The screen should be mounted on springs or rubber elements so that the vibration energy is not absorbed by the structure. Make sure that the compressed air connections and hoses cannot be mechanically damaged. When using the vibrator in outdoor areas, please also refer to paragraph 6.1.4.

Reinforcement of the sieve bottom

3.2.3. mounting on a concrete mold

Mounting on a concrete form (bottom view)

As with bunkers, it is recommended to mount U-profiles or plates to allow the vibration energy to act in a distributed manner on the concrete mold. If the mold is very small (< 50×50cm), the vibrator can be mounted in the center under the mold. For larger molds, it is recommended to place two or four opposite vibrators on the longer side of the mold.

As usual, the vibrators will synchronize after start-up, provided that the construction is sufficiently rigid, and the concrete mold should be supported on springs or rubber elements in such a way that it does not vibrate when the vibrators are switched off.

3.2.3 Mounting on concrete formwork

Mounting on a formwork

If the cross section is not too large, under normal circumstances wooden or metal formwork is stiff enough to mount a vibrator.

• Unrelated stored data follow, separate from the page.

-- ==== Sys2Proof/Tests/Witnesses.lean ====
section
/-!
SUPPORT. For every statement that has premises, a state and operands that meet them, for each of its clauses.
-/

namespace Sys2Proof.Tests

set_option Elab.async false

open Sys2Proof Sys2Proof.Machine

/-! States of the tests: one tile, and the placement it belongs to. -/

/-- A running tile of 64 resident bundles. -/
def tile0 : Tile := { ctxid := 1, st := .running, nres := 64 }

/-- The package after reset, with the host's placement and one tile. -/
def pkg (t : Tile) : State := { State.reset with tiles := [t], places := [hostPlacement] }

/-- i reads no long immediate, and its word alone breaks no rule of a bundle. -/
def fits (i : Instr) : Bool := !usesLi i && (decodeFault (lone i)).isNone

theorem fits_bundle {i : Instr} (h : fits i = true) (s : State) : decodeFault (s.bundleOf i) = none := by
  simp only [fits, Bool.and_eq_true, Bool.not_eq_true', Option.isNone_iff_eq_none] at h
  simp [State.bundleOf, h.1, h.2]

/-- The current tile, whatever else it holds, is ready for i. -/
theorem pkg_ready {t : Tile} {i : Instr} (hq : t.Quiet) (hd : fits i = true) : (pkg t).Ready i :=
  ⟨Nat.one_pos, hq, fits_bundle hd _⟩

/-- A scalar instruction with source 0. -/
theorem runs0 {t : Tile} {i : Instr} (hq : t.Quiet) (hd : fits i = true) : (pkg t).RunsScalar i 0 0x200 0 :=
  ⟨pkg_ready hq hd, rfl, rfl⟩

theorem runs5 {t : Tile} {i : Instr} (hq : t.Quiet) (hd : fits i = true) : (pkg t).RunsScalar i 0 0x205 5 :=
  ⟨pkg_ready hq hd, rfl, rfl⟩

/-- A scalar instruction whose source is s1. -/
theorem runsS1 {t : Tile} {i : Instr} (hq : t.Quiet) (hd : fits i = true) : (pkg t).RunsScalar i 0 1 (t.sreg 1) :=
  ⟨pkg_ready hq hd, rfl, rfl⟩

theorem runsC {t : Tile} {i : Instr} (hq : t.Quiet) (hd : fits i = true) : (pkg t).RunsControl i 0 :=
  ⟨pkg_ready hq hd, rfl⟩

theorem runsV {t : Tile} {i : Instr} (hq : t.Quiet) (hd : fits i = true) : (pkg t).RunsVector i 0x200 (splat 0) :=
  ⟨pkg_ready hq hd, rfl⟩

theorem runsW {t : Tile} {i : Instr} (hq : t.Quiet) (hd : fits i = true) : (pkg t).RunsWide i 0 0x200 (.w 0) :=
  ⟨pkg_ready hq hd, rfl, rfl⟩

/-! Scalar units. -/

theorem tile0_quiet : tile0.Quiet := by constructor <;> first | rfl | exact nofun

theorem test_premises_ScalarAluResults : ∀ r ∈ saResults, ∀ u, (pkg tile0).RunsScalar (r.1 0 u 0x205) 0 0x205 5 := by
  have h : ∀ r ∈ saResults, ∀ u, fits (r.1 0 u 0x205) = true := by decide +kernel
  exact fun r hr u => runs5 tile0_quiet (h r hr u)

theorem test_premises_ScalarCompares : ∀ r ∈ scResults, ∀ u ∈ [1, 2], ∀ p ∈ [1, 7],
    (pkg tile0).RunsScalar (r.1 0 u p 0x205) 0 0x205 5 := by
  have h : ∀ r ∈ scResults, ∀ u ∈ [1, 2], ∀ p ∈ [1, 7], fits (r.1 0 u p 0x205) = true := by decide +kernel
  exact fun r hr u hu p hp => runs5 tile0_quiet (h r hr u hu p hp)

theorem test_premises_MultiplyDivide : ∀ r ∈ smResults, (pkg tile0).RunsScalar (r.1 0 0x205) 0 0x205 5 := by
  have h : ∀ r ∈ smResults, fits (r.1 0 0x205) = true := by decide +kernel
  exact fun r hr => runs5 tile0_quiet (h r hr)

/-- The tile with sl.o at a. -/
def tileAt (a : Word) : Tile := { tile0 with sp.slo := a }

theorem tileAt_quiet (a : Word) : (tileAt a).Quiet := by constructor <;> first | rfl | exact nofun

theorem loads_decode : ∀ r ∈ ldResults, fits (r.1 0 0x200) = true := by decide +kernel
theorem stores_decode : ∀ r ∈ stBytes, fits (r.1 0 0x200) = true := by decide +kernel

/-- The last eight bytes of the scratchpad, and the first address beyond it. -/
theorem test_premises_ScratchpadAccesses :
    (∀ r ∈ ldResults, (pkg (tileAt 0x37FFF8)).RunsScalar (r.1 0 0x200) 0 0x200 0 ∧
      (tileAt 0x37FFF8).accessFault false r.2.1 (0 + (tileAt 0x37FFF8).sp.slo).toNat r.2.1 = none ∧
      (tileAt 0x37FFF8).badSpad (0 + (tileAt 0x37FFF8).sp.slo).toNat r.2.1 = false) ∧
    (∀ r ∈ stBytes, (pkg (tileAt 0x37FFF8)).RunsScalar (r.1 0 0x200) 0 0x200 0 ∧
      (tileAt 0x37FFF8).accessFault true r.2 (0 + (tileAt 0x37FFF8).sp.slo).toNat r.2 = none ∧
      (tileAt 0x37FFF8).badSpad (0 + (tileAt 0x37FFF8).sp.slo).toNat r.2 = false ∧ Memory.wf (tileAt 0x37FFF8).spad = true) ∧
    (∀ r ∈ ldResults, (pkg (tileAt 0x380000)).RunsScalar (r.1 0 0x200) 0 0x200 0 ∧
      ∃ f, (tileAt 0x380000).accessFault false r.2.1 (0 + (tileAt 0x380000).sp.slo).toNat r.2.1 = some f) ∧
    (∀ r ∈ stBytes, (pkg (tileAt 0x7F8)).RunsScalar (r.1 0 0x200) 0 0x200 0 ∧
      ∃ f, (tileAt 0x7F8).accessFault true r.2 (0 + (tileAt 0x7F8).sp.slo).toNat r.2 = some f) := by
  refine ⟨fun r hr => ⟨runs0 (tileAt_quiet _) (loads_decode r hr), ?_⟩, fun r hr => ⟨runs0 (tileAt_quiet _) (stores_decode r hr), ?_⟩,
    fun r hr => ⟨runs0 (tileAt_quiet _) (loads_decode r hr), ?_⟩, fun r hr => ⟨runs0 (tileAt_quiet _) (stores_decode r hr), ?_⟩⟩
  · revert r; decide +kernel
  · revert r; decide +kernel
  · exact ⟨⟨cMemRange, 0x380000, 0, 0⟩, by revert r; decide +kernel⟩
  · exact ⟨⟨cMemCode, 0x7F8, 0, 0⟩, by revert r; decide +kernel⟩

/-- A tile with a spill window of 2 KiB at 2,048, and sl.o at o. -/
def tileSpill (o : Word) : Tile := { tile0 with sp.slo := o, ctl.splb := 0x800, ctl.spls := 0x800, ctl.ovfp := 0x10000 }

theorem tileSpill_quiet (o : Word) : (tileSpill o).Quiet := by constructor <;> first | rfl | exact nofun

/-- The grain table: gt.o at o, and x in s1. -/
def tileGt (o x : Word) : Tile := { tile0 with sp.gto := o, s := tile0.s.set 1 x }

theorem tileGt_quiet (o x : Word) : (tileGt o x).Quiet := by constructor <;> first | rfl | exact nofun

theorem test_premises_SpillAndGrainTable :
    ((pkg (tileSpill 0x7F8)).RunsScalar (.slSpld 0 0x200) 0 0x200 0 ∧ (tileSpill 0x7F8).SpillInside 0x7F8 false) ∧
    ((pkg (tileSpill 0x7F8)).RunsScalar (.slSpst 0 0x200) 0 0x200 0 ∧ (tileSpill 0x7F8).SpillInside 0x7F8 true) ∧
    ((pkg (tileSpill 0x800)).RunsScalar (.slSpld 0 0x200) 0 0x200 0 ∧ (tileSpill 0x800).SpillBeyond 0x800) ∧
    ((pkg (tileSpill 0x800)).RunsScalar (.slSpst 0 0x200) 0 0x200 0 ∧ (tileSpill 0x800).SpillBeyond 0x800) ∧
    ((pkg (tileGt 15 gF32)).RunsScalar (.gtWr 0 1) 0 1 gF32 ∧ (tileGt 15 gF32).sp.gto.toNat < 16 ∧ gLegal gF32 = true ∧ gKind gF32 ≠ 4) ∧
    ((pkg (tileGt 16 gF32)).RunsScalar (.gtWr 0 1) 0 1 gF32 ∧ 16 ≤ (tileGt 16 gF32).sp.gto.toNat) ∧
    ((pkg (tileGt 15 (-1))).RunsScalar (.gtWr 0 1) 0 1 (-1) ∧ gLegal (-1) = false) ∧
    ((pkg (tileGt 0 15)).RunsScalar (.gtRd 0 1) 0 1 15) ∧ ((pkg (tileGt 0 0x13FF)).RunsScalar (.gtRd 0 1) 0 1 0x13FF) ∧
    ((pkg (tileGt 0 0x2000)).RunsScalar (.gtRd 0 1) 0 1 0x2000) ∧
    ((pkg (tileGt 0x13FF 7)).RunsScalar (.gtCbw 0 1) 0 1 7 ∧ (tileGt 0x13FF 7).sp.gto.toNat = 0x1000 + 256 * (3#2).toNat + (255#8).toNat) ∧
    ((pkg (tileGt 0x3FF 7)).RunsScalar (.gtCbw 0 1) 0 1 7 ∧ (tileGt 0x3FF 7).sp.gto.toNat = 0 + 256 * (3#2).toNat + (255#8).toNat) := by
  refine ⟨⟨runs0 (tileSpill_quiet _) (by decide +kernel), ⟨by decide +kernel, by decide +kernel, by decide +kernel, by decide +kernel, by decide +kernel, by decide +kernel⟩⟩, ⟨runs0 (tileSpill_quiet _) (by decide +kernel), ⟨by decide +kernel, by decide +kernel, by decide +kernel, by decide +kernel, by decide +kernel, by decide +kernel⟩⟩,
    ⟨runs0 (tileSpill_quiet _) (by decide +kernel), ⟨by decide +kernel, by decide +kernel, by decide +kernel, by decide +kernel, by decide +kernel, by decide +kernel⟩⟩, ⟨runs0 (tileSpill_quiet _) (by decide +kernel), ⟨by decide +kernel, by decide +kernel, by decide +kernel, by decide +kernel, by decide +kernel, by decide +kernel⟩⟩,
    ⟨runsS1 (tileGt_quiet ..) (by decide +kernel), by decide +kernel⟩, ⟨runsS1 (tileGt_quiet ..) (by decide +kernel), by decide +kernel⟩,
    ⟨runsS1 (tileGt_quiet ..) (by decide +kernel), by decide +kernel⟩, runsS1 (tileGt_quiet ..) (by decide +kernel),
    runsS1 (tileGt_quiet ..) (by decide +kernel), runsS1 (tileGt_quiet ..) (by decide +kernel),
    ⟨runsS1 (tileGt_quiet ..) (by decide +kernel), by decide +kernel⟩, ⟨runsS1 (tileGt_quiet ..) (by decide +kernel), by decide +kernel⟩⟩

/-! Branches and control. -/

/-- Loops of n levels that end elsewhere. -/
def loopsOf (n : Nat) : List Level := List.replicate n ⟨0, 50, 8, 2⟩

def tileBr (pc : BitVec 18) (x : Word) (loops : List Level) (lc : Word) : Tile :=
  { tile0 with pc := ⟨0, pc⟩, s := tile0.s.set 1 x, loops := loops, op.brlc := lc }

theorem tileBr_quiet (pc : BitVec 18) (x lc : Word) : (tileBr pc x [] lc).Quiet := by constructor <;> first | rfl | exact nofun

theorem tileBr_quiet4 : (tileBr 0 0 (loopsOf 4) 3).Quiet := by constructor <;> first | rfl | exact nofun

/-- Targets at the last resident bundle and the first beyond it, a word with a reserved bit, and a negative location. -/
theorem test_premises_Branches :
    ((pkg (tileBr 0 63 [] 0)).RunsScalar (.brJ 0 1) 0 1 63 ∧ (tileBr 0 63 [] 0).Reaches 63) ∧
    ((pkg (tileBr 0 63 [] 0)).RunsScalar (.brJal 0 1) 0 1 63) ∧
    ((pkg (tileBr 62 63 [] 0)).RunsControl (.brB 0 1) 0 ∧ (((63#18).toNat : Int) = (tileBr 62 63 [] 0).pc.bnd.toNat + (1#12).toInt) ∧
      (63 : Word) = (⟨0, 63⟩ : Loc).word) ∧
    ((pkg (tileBr 62 63 [] 0)).RunsControl (.brBl 0 1) 0) ∧
    ((pkg (tileBr 0 64 [] 0)).RunsScalar (.brJ 0 1) 0 1 64 ∧ (Loc.ofWord 64).seg = 0 ∧
      (tileBr 0 64 [] 0).nres.toNat ≤ (Loc.ofWord 64).bnd.toNat) ∧
    ((pkg (tileBr 0 0x40000 [] 0)).RunsScalar (.brJal 0 1) 0 1 0x40000 ∧ (Loc.ofWord 0x40000).word ≠ 0x40000) ∧
    ((pkg (tileBr 0 0 [] 0)).RunsControl (.brB 0 (-1)) 0 ∧ ((tileBr 0 0 [] 0).pc.bnd.toNat + (-1 : BitVec 12).toInt < 0)) ∧
    (pkg (tileBr 0 0 [] 0)).RunsControl (.brBl 0 (-1)) 0 := by
  refine ⟨⟨runsS1 (tileBr_quiet ..) (by decide +kernel), ⟨by decide +kernel, by decide +kernel, by decide +kernel⟩⟩, runsS1 (tileBr_quiet ..) (by decide +kernel),
    ⟨runsC (tileBr_quiet ..) (by decide +kernel), by decide +kernel⟩, runsC (tileBr_quiet ..) (by decide +kernel),
    ⟨runsS1 (tileBr_quiet ..) (by decide +kernel), by decide +kernel⟩, ⟨runsS1 (tileBr_quiet ..) (by decide +kernel), by decide +kernel⟩,
    ⟨runsC (tileBr_quiet ..) (by decide +kernel), by decide +kernel⟩, runsC (tileBr_quiet ..) (by decide +kernel)⟩
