-- ==== Sys2Proof/Tests/Slice0.lean ====
section
/-!
SUPPORT. The model's own tests: ill-formed terms that WellFormed refuses, words written out from the encodings of the spec, and single
steps whose results are the spec's worked examples or hand calculations from its tables.
-/

namespace Sys2Proof.Tests

set_option Elab.async false

open Sys2Proof Sys2Proof.Machine

/-! One ill-formed term for each check of WellFormed. -/

/-- Every term is refused. -/
def refused (l : List Instr) : Bool := l.all fun i => !i.WellFormed

/-- Sources that the class does not admit, a compare of no unit or no pair, offsets and masks of zero (R82 to R98). -/
theorem test_illFormed_slots : refused [.saAdd 0 0 0x059, .saSubw 0 1 0x0C0, .saEq 0 0 1 1, .saEq 0 3 1 1, .saEq 0 1 0 1, .saDif 0 1 1 0x07F, .smMul 0 0x060,
    .slLd8 0 0x05A, .gtWr 0 0x1FF, .brJ 0 0x100, .gflgWrite 0 0x05F, .stwWrite 0 0x0C1, .registerWrite (.ctrl 0 1 0x059),
    .registerWrite (.ctrl 0 0 1), .registerWrite (.ctrl 0 5 1), .registerWrite (.ctrl 0 18 1), .vaFadd 0 0 0x039, .vaRsumi 0 1 0x1FF,
    .va0Feq 0 0 1, .va1Iltu 0 0 1, .va0Flt 0 1 0x040, .vlLd 0 0x039, .vxRng 0 0x060, .mxMma 0 1, .mxScl 0 0x061] = true := by decide +kernel

theorem test_illFormed_wide : refused [.xfLd 0 0x040, .goLd32 0 0x061, .goCas64 0 0x05F, .goRadd 0 0 0x040, .goRxor 0 1 0x100,
    .shapeRegisterWrite 0 0 0x040, .cmSend 0 1, .cmRadd 0 0x200, .cmSendb 0 0x040, .cmPull 0 0x061, .move .scalar 0 0x040 1, .move .scalar 0 0x057 1,
    .move .scalar 0 0x100 1, .move .scalar 0 1 0x059, .move .vector 0 0x060 1, .move .vector 0 0x073 1, .move .vector 0 0x07A 1, .move .matrix 0 0x013 1,
    .move .matrix 0 0x010 0x040, .move .global 0 0x015 1, .move .global 0 0x012 1, .move .global 0 0x010 0x040, .move .comm 0 0x014 1,
    .move .comm 0 0x010 0x061] = true := by decide +kernel

theorem test_illFormed_control : refused [.controlMove 0 0x040 1, .controlMove 0 0x050 1, .controlMove 0 0x060 1, .controlMove 0 0x100 1,
    .controlMove 0 1 0x056, .controlMove 0 1 0x059, .brLoop 0 0, .brWait 0 0, .brFence 0 1 3 0] = true := by decide +kernel

/-- Destinations k12 to k15, a step of 0 or less, reserved conditions and operations, fields that are not used (R359). -/
theorem test_illFormed_chunks : refused [.ckSet 12 0, .ckAdd 15 0 0, .ckMul 13 0 0, .ckAnd 14 0 0, .ckLw 12 0 0, .ckAddk 12 0 0, .ckStamp 0 0,
    .ckStamp 0 0x80000000, .ckCbr 0 0 6 0, .ckLoop 12 0, .ckSend 0 0 ⟨0, 0, 1, 0, 0, 0⟩, .ckRecv 0 0 ⟨0, 0, 0, 1, 0, 0⟩, .ckRred 0 0 0 ⟨0, 0, 0, 3, 0, 0⟩,
    .ckCopy 0 0 ⟨0, 0, 1, 0, 0, 0⟩, .ckRed 0 0 0 ⟨0, 0, 0, 3, 0, 0⟩, .ckRed 0 0 0 ⟨0, 0, 0, 0, 1, 0⟩, .ckZero 0 ⟨0, 0, 0, 1, 0, 0⟩, .ckHld 0 0 0 ⟨0, 0, 0, 0, 1, 0⟩,
    .ckHst 0 0 0 ⟨0, 0, 1, 0, 0, 0⟩, .ckTake 0 0 0 ⟨0, 0, 0, 1, 0, 0⟩, .ckGive 0 0 0 ⟨0, 0, 0, 0, 1, 0⟩, .ckSig 0 12] = true := by decide +kernel

/-- Numbers that name nothing the device has. -/
theorem test_illFormed_numbers : refused [.registerWrite (.device 4 0), .registerWrite (.device 0x1000000 0), .registerWrite (.named (.savb 36) 0),
    .registerWrite (.named (.jobFault 0 8) 0), .registerWrite (.named (.sctl 16) 0), .registerWrite (.named (.route 1024) 0),
    .registerWrite (.named (.mailbox 512) 0), .ydlpWrite 36 0, .rstcWrite 36 0, .placementRecordValidate 36 0, .placementRecordRelease 36 0, .start 128, .copy 128,
    .wait 128, .yield 128, .z3launch 128, .waitConditionMet 128, .queuePoll 128, .queueCmdStart 128, .queueCmdStop 128, .queueCmdSkip 128,
    .queueCmdReset 128, .queueStopDone 128, .completionRecordPost 128, .quantumExpiry 128, .doorbell 128 0, .qntWrite 128 0, .copyPacketComplete 128 0 .ok,
    .inboundWindowWrite 0x10000 [], .inboundWindowRead 0x10000, .inboundWindowAtomic 0x10000, .queueDescriptorWrite 0 3 0,
    .queueDescriptorWrite 128 0 0] = true := by decide +kernel

theorem test_illFormed_tiles : refused [.tileReleaseFromHeld 576, .gatingBitmapRead 576, .receiveComplete 576, .xfWaitComplete 576, .fenceJoinComplete 576,
    .brWaitComplete 576, .interlockRelease 576, .watchdogExpiry 576, .yieldDeadline 576, .haltComplete 576 .ok, .saveComplete 576 .ok, .restoreComplete 576 .ok,
    .messageAdmit 576 0, .goReply 576 0 .ok, .overflowAccessComplete 576 0 .ok, .goStorePerformed 576 0 .ok, .xfItemComplete 576 0 0 .ok,
    .segmentFetchComplete 576 0 .ok, .segmentFetchComplete 0 2 .ok, .pushAccept 576 0, .pushAccept 0 4, .pullArrival 0 4] = true := by decide +kernel

theorem test_illFormed_cores : refused [.scfgWrite 16 0, .sloadnWrite 16 0, .shwbShwsWrite 16 false 0, .sluiceProgramLoad 16 .ok, .sluiceRunStart 16, .sluiceWatchdog 16,
    .sluiceSave 16, .sluiceYieldDeadline 16, .sluiceSendStart 16 0, .memberLoss 16 0, .chunkMatch 16 0 none, .sluiceTransferComplete 16 0 .ok] = true := by decide +kernel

A good mounting location is at the bottom of the formwork at about 1m height. This provides optimum vibration of the lower part of the formwork, as the upper part is relatively free to move and the reinforcement transmits the vibrations upwards. For formwork, as shown above, up to a height of 4m, one vibrator is usually sufficient.

For higher formwork, instead of using 2 or more vibrators, the lower area should be compacted first and then compacted further upwards at intervals of a few meters.

The vibration time depends individually on the concrete and its ingredients.

In contrast, formwork for walls is usually not very stiff and the vibration energy is not sufficiently transmitted over the formwork surface with one vibrator. In this case, several smaller vibrators placed side by side can do the compaction work. Here, too, the wall should be compacted upwards piece by piece (at intervals of 1 to 2m maximum).